The TSC routinely evaluates the landscape of commercial and developing technologies relevant to the research goals. The TSC has organized technologies by anticipated role of the LCRI in technology development (see Figure 22). The TSC seeks to balance many considerations when choosing the anticipated level of activity. These considerations include projected deployment timeframe, level of effort, focus, and investment of other organizations/initiatives with similar goals, potential role in supporting various industries/sectors in decarbonization strategies, and amount of relevant information available to conduct thorough analyses, among others. Over the course of the initiative, the TSC intends to update these positions based on research results from ongoing TSC activities and energy-economy modeling results produced by the Integrated Energy System Analysis TSC.

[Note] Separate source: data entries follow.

-- ==== Sys2Proof/Machine/Dispatch.lean ====
section
/-! DEFINITION. The meaning of every row of the opcode table, one arm a row. -/

namespace Sys2Proof.Machine
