/-! ### The aqueduct's events (R131 to R151, R252, R253, R386, R387) -/

/-- The aqueduct's events complete: a queued block is copied when its lines are present, else given up as LATE (R386), and modulated onto every rung of
its set that drops light, for a delivery 40 counts on (R131, R141), unless its crew is to be drawn off (R150); a weight read without data announces an
open hold, and data ends the read (R74); a start beat that one map hears begins its delivery into the chamber slot or a weir place, or is lost (R140 to
R145), and a delivery that completes fills its slot, counts its sluice and lets a free
worker's armed word enter (R141, R142); taps without their rail take nothing (R24); a scrub or an evicted line poisons (R252, R253); a laser's gap
ends in 2 ms (R24), and in a count that its crew runs a feeder without light faults the crews of the blocks it modulates, and in no hold (R148).

It rests on the model's choices of log 5, 13 and 36.

Completes (exec answers a next state): weightReadRetry, weightReadData, dirtyLineEvict, finjCopy, injectionModulate,
deliveryStart, deliveryComplete, laserFailover, scrubRead. -/
def Obligations.AqueductEvents : Prop :=
  ∀ (s : State) (f id line tile addr laser : Nat) (lane : BitVec 2) (lams : BitVec 16) (tag bad : BitVec 8) (tm : BitVec 48) (light : Light)
    (only : Option (BitVec 3)), s.feederOk f = true → s.tileOk tile = true →
    let x := s.feeder f
    let t := s.tile tile
    (∀ b, x.queue.find? (·.id == id) = some b →
      let e := x.entryFor b.group b.t
      let off := b.gaddr.toNat % 2 ^ 21
      (∀ p, e.valid = true → s.feederPage f (s.slot b.slot).rec_.asid b.gaddr = some p →
        ((∀ l, pageLine p off ≤ l → l ≤ pageLine p (off + e.size - 1) → l ∈ x.present) → s.poisonedSector (pageKey p off) e.size = none → x.lineWrites = [] →
          Does (.finjCopy f id) s fun u => Same s u ∧ ∀ y ∈ (u.feeder f).queue, y.id = id →
            y.copied = some (readCells s.mem (pageKey p off) (min 4096 (2 ^ 21 - off) / 8 * 8)))
        ∧ (∀ l, pageLine p off ≤ l → l ≤ pageLine p (off + e.size - 1) → l ∉ x.present → Does (.finjCopy f id) s fun u => Same s u
            ∧ (∀ y ∈ (u.feeder f).queue, y.id ≠ id) ∧ ∀ c : Fin 4, (u.feeder f).cores[c].run ≠ .running))
      ∧ (∀ bs, (s.slot b.slot).run.injectStop = false → (∀ d, (s.slot b.slot).run.draw = some d → b.t ≠ d.v - 40) → b.copied = some bs → s.laserOut f = false →
        let y := x.foldGroups b.t
        let e := y.entryFor b.group b.t
        let set := if e.deal then e.pat (lookupD y.deal b.group.toNat 0) else 0
        e.valid = true → Does (.injectionModulate f id) s fun u => Same s u ∧ (∀ y ∈ (u.feeder f).queue, y.id ≠ id)
          ∧ { group := b.group, t := b.t, data := bs.take e.size } ∈ (u.feeder f).replay
          ∧ ∀ r ∈ e.rungs, r.set = set → r.code ≠ 0 → ∀ j, s.rungTile f r = some j → (⟨.count b.slot (b.t + 40),
              .deliveryStart j (laneOfGuide f r.wg) (lamsOf e.lam0 e.width) b.group f b.t ⟨e.beatsOf bs, []⟩ none⟩ : Due) ∈ u.agenda)
      ∧ ((s.slot b.slot).run.injectStop = true → exec (.injectionModulate f id) s = .next s))
    ∧ (∀ r, x.reads.find? (·.line == line) = some r →
      (r.retried = true → exec (.weightReadRetry f line) s = .next s)
      ∧ (r.retried = false → Does (.weightReadRetry f line) s fun u => Same s u ∧ (∀ y ∈ (u.feeder f).reads, y.line = line → y.retried = true ∧ y.held = true)
          ∧ ∃ d, 1 ≤ d ∧ d ≤ 32 ∧ (⟨.time (s.time + BitVec.ofNat 64 d), .holdAnnounce (s.slot r.slot).rec_.crew (s.slot r.slot).run.vcyc
              { h := (s.slot r.slot).run.vcyc + (s.slot r.slot).rec_.horizon.zeroExtend 48, len := 0, why := .weightRead } none⟩ : Due) ∈ u.agenda)
      ∧ Does (.weightReadData f line) s fun u => Same s u ∧ line ∈ (u.feeder f).present ∧ ∀ y ∈ (u.feeder f).reads, y.line ≠ line)
    ∧ (let hears (l : Nat) : Prop := l < 16 ∧ lams.getLsbD l = true ∧ t.tuned lane l = true
      let hit (i : Nat) : Prop := (t.map i).en = true ∧ (t.map i).group = tag ∧ (t.map i).lane = lane
        ∧ ∃ l, hears l ∧ (t.map i).lam0 ≤ l ∧ l < (t.map i).lam0 + (t.map i).width
      ((∀ i < 8, ¬ hit i) ∨ s.transit tile = false) → Does (.deliveryStart tile lane lams tag f tm light only) s fun u => Same s u ∧ (u.tile tile).blocks = t.blocks)
    ∧ (∀ i < 8,
      let m := t.map i
      let hears (l : Nat) : Prop := l < 16 ∧ lams.getLsbD l = true ∧ t.tuned lane l = true
      let hit (i : Nat) : Prop := (t.map i).en = true ∧ (t.map i).group = tag ∧ (t.map i).lane = lane
        ∧ ∃ l, hears l ∧ (t.map i).lam0 ≤ l ∧ l < (t.map i).lam0 + (t.map i).width
      let whole : Prop := ∀ l, m.lam0 ≤ l → l < m.lam0 + m.width → lams.getLsbD l = true ∧ t.tuned lane l = true ∧ (0, l, StoreErr.uncorrectable) ∉ light.errs
      hit i → (∀ j < 8, j ≠ i → ¬ hit j) → s.transit tile = true → (only = none ∨ only = some (BitVec.ofNat 3 i)) →
        Does (.deliveryStart tile lane lams tag f tm light only) s fun u => Same s u
        ∧ (u.tile tile).arrmap[Fin.ofNat 8 i] = m.advance
        ∧ ∃ b, (u.tile tile).blocks = t.blocks ++ [b] ∧ b.slot = m.next ∧ b.map.toNat = i ∧ b.group = tag ∧ b.t = tm ∧ b.data = light.data ∧ b.age = 0 ∧ b.full = false
          ∧ (∀ pl, whole → t.berthFor m.next = some pl → b.lost = false ∧ b.place = pl) ∧ (¬ whole ∨ t.berthFor m.next = none → b.lost = true))
    ∧ (∀ b, t.blocks.find? (·.id == id) = some b →
      (b.lost = true → Does (.deliveryComplete tile id) s fun u => Same s u ∧ (u.tile tile).blocks = t.blocks.filter (·.id != id))
      ∧ (b.lost = false → Does (.deliveryComplete tile id) s fun u => Same s u ∧ (∃ y ∈ (u.tile tile).blocks, y.id = id ∧ y.full = true ∧ y.slot = b.slot)
          ∧ ((t.worker.timed = true ∨ ∀ a ∈ t.arms, a.block ≠ some id) → (u.tile tile).arms = t.arms.filter (fun a => a.block != some id))
          ∧ (t.worker.timed = false → ∀ a, t.arms = [a] → a.block = some id → (∀ h ∈ t.worker.holds, h.col ≠ .m) →
              ∃ o ∈ (u.core (.tile tile true)).ops, o.instr = a.instr ∧ o.due = 1 + a.d ∧ o.seq = a.seq ∧ o.block = some id)
          ∧ ((t.map b.map.toNat).slen = true → (⟨(t.map b.map.toNat).sluice, 1, none⟩ : SlUpd) ∈ (u.tile tile).slUpd)))
    ∧ (addr < 2 ^ 19 → exec (.scrubRead tile addr .none) s = .next s
      ∧ (Does (.scrubRead tile addr .corrected) s fun u => Same s u ∧ u.poison = s.poison)
      ∧ Does (.scrubRead tile addr .uncorrectable) s fun u => Same s u ∧ Config.tileKey tile (addr / 8 * 8) ∈ u.poison)
    ∧ (Does (.dirtyLineEvict f line bad) s fun u => Same s u ∧ line ∉ (u.feeder f).present
        ∧ ∀ k < 8, bad.getLsbD k = true → Config.weightKey f (line * 128) + 16 * k ∈ u.poison)
    ∧ (laser < 4 → Does (.laserFailover laser) s fun u => Same s u ∧ ∃ d ≤ 2500000, (laser, s.time + BitVec.ofNat 64 d) ∈ u.pwr.lasersOut)
    ∧ (∀ n, x.slot = some n →
      ((s.slot n).run.live = false → s.lightCycle f = s)
      ∧ ((s.slot n).run.live = true → s.laserOut f = true → ∀ y ∈ x.flying, y.dark = false → ((s.slot n).run.vcyc - y.t).toNat < y.beats →
        (s.slot y.slot).modIdx = 0 → ∃ d ∈ (s.lightCycle f).agenda, ∃ q, d.ev = .crewFaultReport (s.slot y.slot).rec_.crew 0x09 (BitVec.ofNat 64 f) q))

Please select "+" pushpins to see more details.

Figure 22: Anticipated Role of the LCRI in Technology Development (Delivery and Storage)

Joint Areas of Research with Other Technical Subcommittees

The list below are areas where joint research with, and integration of, activities are anticipated from other TSC's.

• Safety aspects of handling, transporting, and storing hydrogen, ammonia, and other AECs.

• Environmental impacts of AEC and CO₂ storage.

• AEC end use drivers and impacts of demand on AEC delivery.

• Production/supply capabilities and impacts of AEC and fuel availability.